In 1927, construction started on a bascule bridge connecting to Island No. 2 from Vallejo; a cofferdam was placed in April, and construction was "nearly finished" by September.

By 1928, there existed a Hanbury Island Gun Club on the island, at which were located a "handsome new club house with 8 bedrooms, a huge club room, kitchen, pantry, showers, lavatories and all other modern conveniences" in addition to "a keeper's cottage, outhouses, blinds, ponds, levees, etc".

While Island No. 2 had been shown as dry land surrounded by levees in 1916 USGS maps, by 1942 it is shown as having significant amounts of marsh and water in its interior. By 1949, its interior is shown as almost entirely marshlands, although the "Lachman Club" remains on its northwest side.

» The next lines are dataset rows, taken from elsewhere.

-- ==== Sys2Proof/Machine/Float.lean ====
section
/-! DEFINITION. Floating formats, exact dyadic values, rounding, binary32 and BF16 arithmetic (R41, R49-R52, R152, R153, R582). -/

namespace Sys2Proof.Machine

open Sys2Proof

/-- What NaN encodings a format has (Table 02-1). -/
inductive NanKind where
  | none_ | ieee | e4m3
  deriving DecidableEq, Repr

/-- A floating format: exponent and mantissa bits, bias, whether it has Inf, its NaNs, the largest finite magnitude's bits (Table 02-1). -/
structure Fmt where
  e : Nat
  m : Nat
  bias : Int
  inf : Bool
  nan : NanKind
  maxBits : Nat
  deriving DecidableEq, Repr

def Fmt.fp4 : Fmt := { e := 2, m := 1, bias := 1, inf := false, nan := .none_, maxBits := 0x7 }
def Fmt.e2m3 : Fmt := { e := 2, m := 3, bias := 1, inf := false, nan := .none_, maxBits := 0x1F }
def Fmt.e3m2 : Fmt := { e := 3, m := 2, bias := 3, inf := false, nan := .none_, maxBits := 0x1F }
def Fmt.e4m3 : Fmt := { e := 4, m := 3, bias := 7, inf := false, nan := .e4m3, maxBits := 0x7E }
def Fmt.e5m2 : Fmt := { e := 5, m := 2, bias := 15, inf := true, nan := .ieee, maxBits := 0x7B }
def Fmt.bf16 : Fmt := { e := 8, m := 7, bias := 127, inf := true, nan := .ieee, maxBits := 0x7F7F }
def Fmt.fp32 : Fmt := { e := 8, m := 23, bias := 127, inf := true, nan := .ieee, maxBits := 0x7F7FFFFF }

/-- A value: NaN, a signed infinity, or (-1)^neg × m × 2^e. -/
inductive FVal where
  | nan
  | inf (neg : Bool)
  | fin (neg : Bool) (m : Nat) (e : Int)
  deriving DecidableEq, Repr

/-- Rounding modes, coded as RND (R154). -/
inductive Rnd where
  | rne | rtz | rdn | rup
  deriving DecidableEq, Repr

/-- The exponent of the format's smallest subnormal. -/
def Fmt.qmin (f : Fmt) : Int := 1 - f.bias - f.m

/-- The value of bit pattern `b` in format `f` (R41). -/
def Fmt.decode (f : Fmt) (b : Nat) : FVal :=
  let man := b % 2 ^ f.m
  let ex := (b >>> f.m) % 2 ^ f.e
  let neg := (b >>> (f.m + f.e)) % 2 = 1
  let top := ex = 2 ^ f.e - 1
  match f.nan with
  | .ieee =>
    if top ∧ man ≠ 0 then .nan
    else if top ∧ f.inf then .inf neg
    else if ex = 0 then .fin neg man f.qmin
    else .fin neg (man + 2 ^ f.m) (f.qmin + ex - 1)
  | .e4m3 =>
    if top ∧ man = 2 ^ f.m - 1 then .nan
    else if ex = 0 then .fin neg man f.qmin
    else .fin neg (man + 2 ^ f.m) (f.qmin + ex - 1)
  | .none_ =>
    if ex = 0 then .fin neg man f.qmin
    else .fin neg (man + 2 ^ f.m) (f.qmin + ex - 1)

/-- Whether discarding `rem` of `2^sh` from an even or odd `k` rounds the magnitude up. -/
def roundsUp (r : Rnd) (neg : Bool) (k rem sh : Nat) : Bool :=
  match r with
  | .rne => decide (2 * rem > 2 ^ sh) || (decide (2 * rem = 2 ^ sh) && decide (k % 2 = 1))
  | .rtz => false
  | .rdn => neg && decide (rem ≠ 0)
  | .rup => !neg && decide (rem ≠ 0)

/-- The magnitude m × 2^e rounded to `p` bits, no finer than 2^qmin, as an integer multiple of a power of two. -/
def roundMag (p : Nat) (qmin : Int) (r : Rnd) (neg : Bool) (m : Nat) (e : Int) : Nat × Int :=
  if m = 0 then (0, qmin)
  else
    let q := max (e + (Nat.log2 m + 1 : Nat) - p) qmin
    if q ≤ e then (m <<< (e - q).toNat, q)
    else
      let sh := (q - e).toNat
      let k := m >>> sh
      let rem := m % 2 ^ sh
      (if roundsUp r neg k rem sh then k + 1 else k, q)

/-- The magnitude bits of format `f`, before the overflow check, of a magnitude rounded as by `roundMag`. -/
def Fmt.magBits (f : Fmt) (r : Rnd) (neg : Bool) (m : Nat) (e : Int) : Nat :=
  let (k, q) := roundMag (f.m + 1) f.qmin r neg m e
  ((q - f.qmin).toNat <<< f.m) + k
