/-- The access has been performed: its place is free, and what waited behind it starts. -/
def State.unhold (s : State) (n : Nat) (w : Waiter) : State :=
  let d := homeOf n
  if (s.die d).pend.contains (n, .ticket w) then
    (s.modDie d fun x => { x with pend := removeFirst (fun e => decide (e = (n, .ticket w))) x.pend }).pumpAll d
  else s

/-- An access to several sectors waits at one home only: its other places are given up, so that two of them never wait for each other. -/
def State.holdOnly (s : State) (n : Nat) (w : Waiter) : State :=
  let s := (keys s.dies).foldl (fun (s : State) d =>
    let mine (e : Nat × HomeReq) : Bool := decide (e.2 = .ticket w) && decide (e.1 ≠ n)
    if (s.die d).pend.any mine then (s.modDie d fun x => { x with pend := x.pend.filter fun e => !mine e }).pumpAll d else s) s
  s.hold n w

/-- The Inv row of Table 09-3, at once. -/
def State.invNow (s : State) (k n : Nat) : State :=
  match s.line? k n with
  | none => s
  | some l =>
    match l.st with
    | .s => s.dropLine k n
    | .isD => s.setLine k n { l with st := .isDI }
    | .smD => s.setLine k n { l with st := .imD }
    | _ => s

/-- Recall the sector's data from its owner, which keeps S or drops its copy, or whose write-back is taken for it; with `toI` every cache drops
its copy (Tables 09-3 and 09-4). `takeData`: the owner's data is merged. -/
def State.recallNow (s : State) (n : Nat) (toI takeData : Bool) : State :=
  let take (s : State) (l : CLine) : State := if takeData then s.takeData n l.data l.poison else s
  let setDir (s : State) (dir : Dir) : State := s.modGsec n fun g => { g with dir := dir }
  match s.dirOf n with
  | .un => s
  | .ex o =>
    let s := s.count .grnCohRecall (homeOf n) 0 1
    match s.line? o n with
    | none => setDir s .un
    | some l =>
      let s := take s l
      if l.st = .miA then
        setDir ((s.arrived n o fun m => match m with
          | .putM _ _ => true
          | _ => false).send n o .wbAck) .un
      else if toI then setDir (s.dropLine o n) .un
      else setDir (s.setLine o n { l with st := .s }) (.sh [o])
  | dir =>
    if toI then
      let live := dir.holders.filter fun k => s.dieUp (dieOf k)
      let s := s.count .grnCohInv (homeOf n) 0 live.length
      setDir (live.foldl (fun (s : State) k => s.invNow k n) s) .un
    else s

/-- Read a sector whole at its home: none when `w` has to wait there. `payer` is charged for a DRAM read; `discard`: drop it, in debug mode or
not (R236, R237). -/
def State.ncRead (s : State) (n hint payer : Nat) (uncached : Bool) (discard : Option Bool) (w : Waiter) : Option (State × Sector × Bool) :=
  if !s.ready n w then none
  else
    let s := (s.recallNow n discard.isSome true).meterFlits payer n (accessFlits 256)
    match s.gsec? n with
    | some g =>
      let s := s.touch n (if uncached ∨ discard.isSome then none else some hint) false
      match discard with
      | some debug => some ((s.discardSector n debug).1.unhold n w, g.data, g.poison)
      | none => some (s.unhold n w, g.data, g.poison)
    | none =>
      if s.channelBad n then none
      else
        let s := ((s.touch n none true).dramRead n).meter payer 3 1
        let (v, p) := s.dramSector n
        let (s, ok) := match discard with
          | some debug => s.discardSector n debug
          | none => if uncached then (s, true) else s.allocSector n hint { data := v, dirty := false, poison := p, pins := [], dir := .un }
        if ok then some (s.unhold n w, v, p) else none

/-- Change a sector whole at its home by `f`: `whole` where it covers all 256 bytes, `poison` where it writes poisoned data (R232, R236, R246,
R299); none when `w` has to wait there. -/
def State.ncModify (s : State) (n : Nat) (f : Sector → Sector) (whole poison : Bool) (hint payer : Nat) (uncached : Bool) (w : Waiter) :
    Option State :=
  if !s.ready n w then none
  else
    let s := (s.recallNow n true true).meterFlits payer n (accessFlits 256)
    match s.gsec? n with
    | some g =>
      let s := s.touch n (if uncached then none else some hint) false
      let v := f g.data
      let p := poison || (g.poison && !whole)
      let s := s.modGsec n fun y => { y with data := v, poison := p, dirty := !uncached, dir := .un }
      if uncached then (if s.channelBad n then none else some ((((s.dramWrite n v p).meter payer 4 1).written n).unhold n w))
      else some ((s.written n).unhold n w)
    | none =>
      if s.channelBad n then none
      else
        let s := s.touch n none true
        let s := if whole then s else (s.dramRead n).meter payer 3 1
        let (d, dp) := s.dramSector n
        let v := f d
        let p := poison || (dp && !whole)
        if uncached then some ((((s.dramWrite n v p).meter payer 4 1).written n).unhold n w)
        else
          match s.allocSector n hint { data := v, dirty := true, poison := p, pins := [], dir := .un } with
          | (s, true) => some ((s.written n).unhold n w)
          | (_, false) => none

/-- Write bytes of a sector whole at its home, or add them. -/
def State.ncWrite (s : State) (n first : Nat) (bs : List Byte) (kind : NcWriteKind) (poison : Bool) (hint payer : Nat) (uncached : Bool)
    (w : Waiter) : Option State :=
  s.ncModify n (fun d => ncOnSector kind d first bs.length (setSectorBytes 0 first bs))
    (decide (kind = .write) && decide (first = 0) && decide (bs.length = 256)) poison hint payer uncached w

/-- Perform an atomic group whole at the home or, uncached and absent, at the controller (R272, R273): the old values, and whether they are
poisoned, which leaves the data as it is; none when `w` has to wait. -/
def State.ncAtomic (s : State) (n : Nat) (g : AtomGroup) (payer : Nat) (w : Waiter) : Option (State × List DWord × Bool) :=
  if !s.ready n w then none
  else
    let s := (s.recallNow n true true).meterFlits payer n (accessFlits 256)
    match s.gsec? n with
    | some y =>
      let s := s.touch n (some g.hint) false
      if y.poison then some (s.unhold n w, [], true)
      else
        let (v, olds) := groupOnSector g y.data
        some (((s.modGsec n fun z => { z with data := v, dirty := true }).written n).unhold n w, olds, false)
    | none =>
      if s.channelBad n then none
      else
        let s := ((s.touch n none true).dramRead n).meter payer 3 1
        let (d, p) := s.dramSector n
        let (v, olds) := groupOnSector g d
        if g.uncached then
          if p then some (s.unhold n w, [], true) else some ((((s.dramWrite n v false).meter payer 4 1).written n).unhold n w, olds, false)
        else
          match s.allocSector n g.hint { data := if p then d else v, dirty := !p, poison := p, pins := [], dir := .un } with
          | (s, true) => some (if p then (s.unhold n w, [], true) else ((s.written n).unhold n w, olds, false))
          | (_, false) => none

/-- Write a dirty sector back and invalidate it with every cache's copy (R255). -/
def State.flushSector (s : State) (n : Nat) : State := (s.recallNow n true true).writeBackDrop n

/-- The coherent value of a sector is poisoned. -/
def State.sectorPoisoned (s : State) (n : Nat) : Bool :=
  match s.gsec? n with
  | none => s.dramPoisoned n
  | some g =>
    match g.dir with
    | .ex o => match s.line? o n with
      | some l => l.poison
      | none => g.poison
    | _ => g.poison

end Sys2Proof.Machine
end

This remained the case in 1951, but by 2012 no club is shown, and the island is shown as completely submerged.

In 1994, large tracts of land (including many islands and former islands in the area) were purchased from Cargill by state agencies. Island No. 2 became part of the Napa-Sonoma Marshes Wildlife Area, as a "managed pond" administered by the California Department of Fish and Game. Its restoration was carried out in Phase 2 of the project, completed in 2006. It is currently designated as "Pond 2".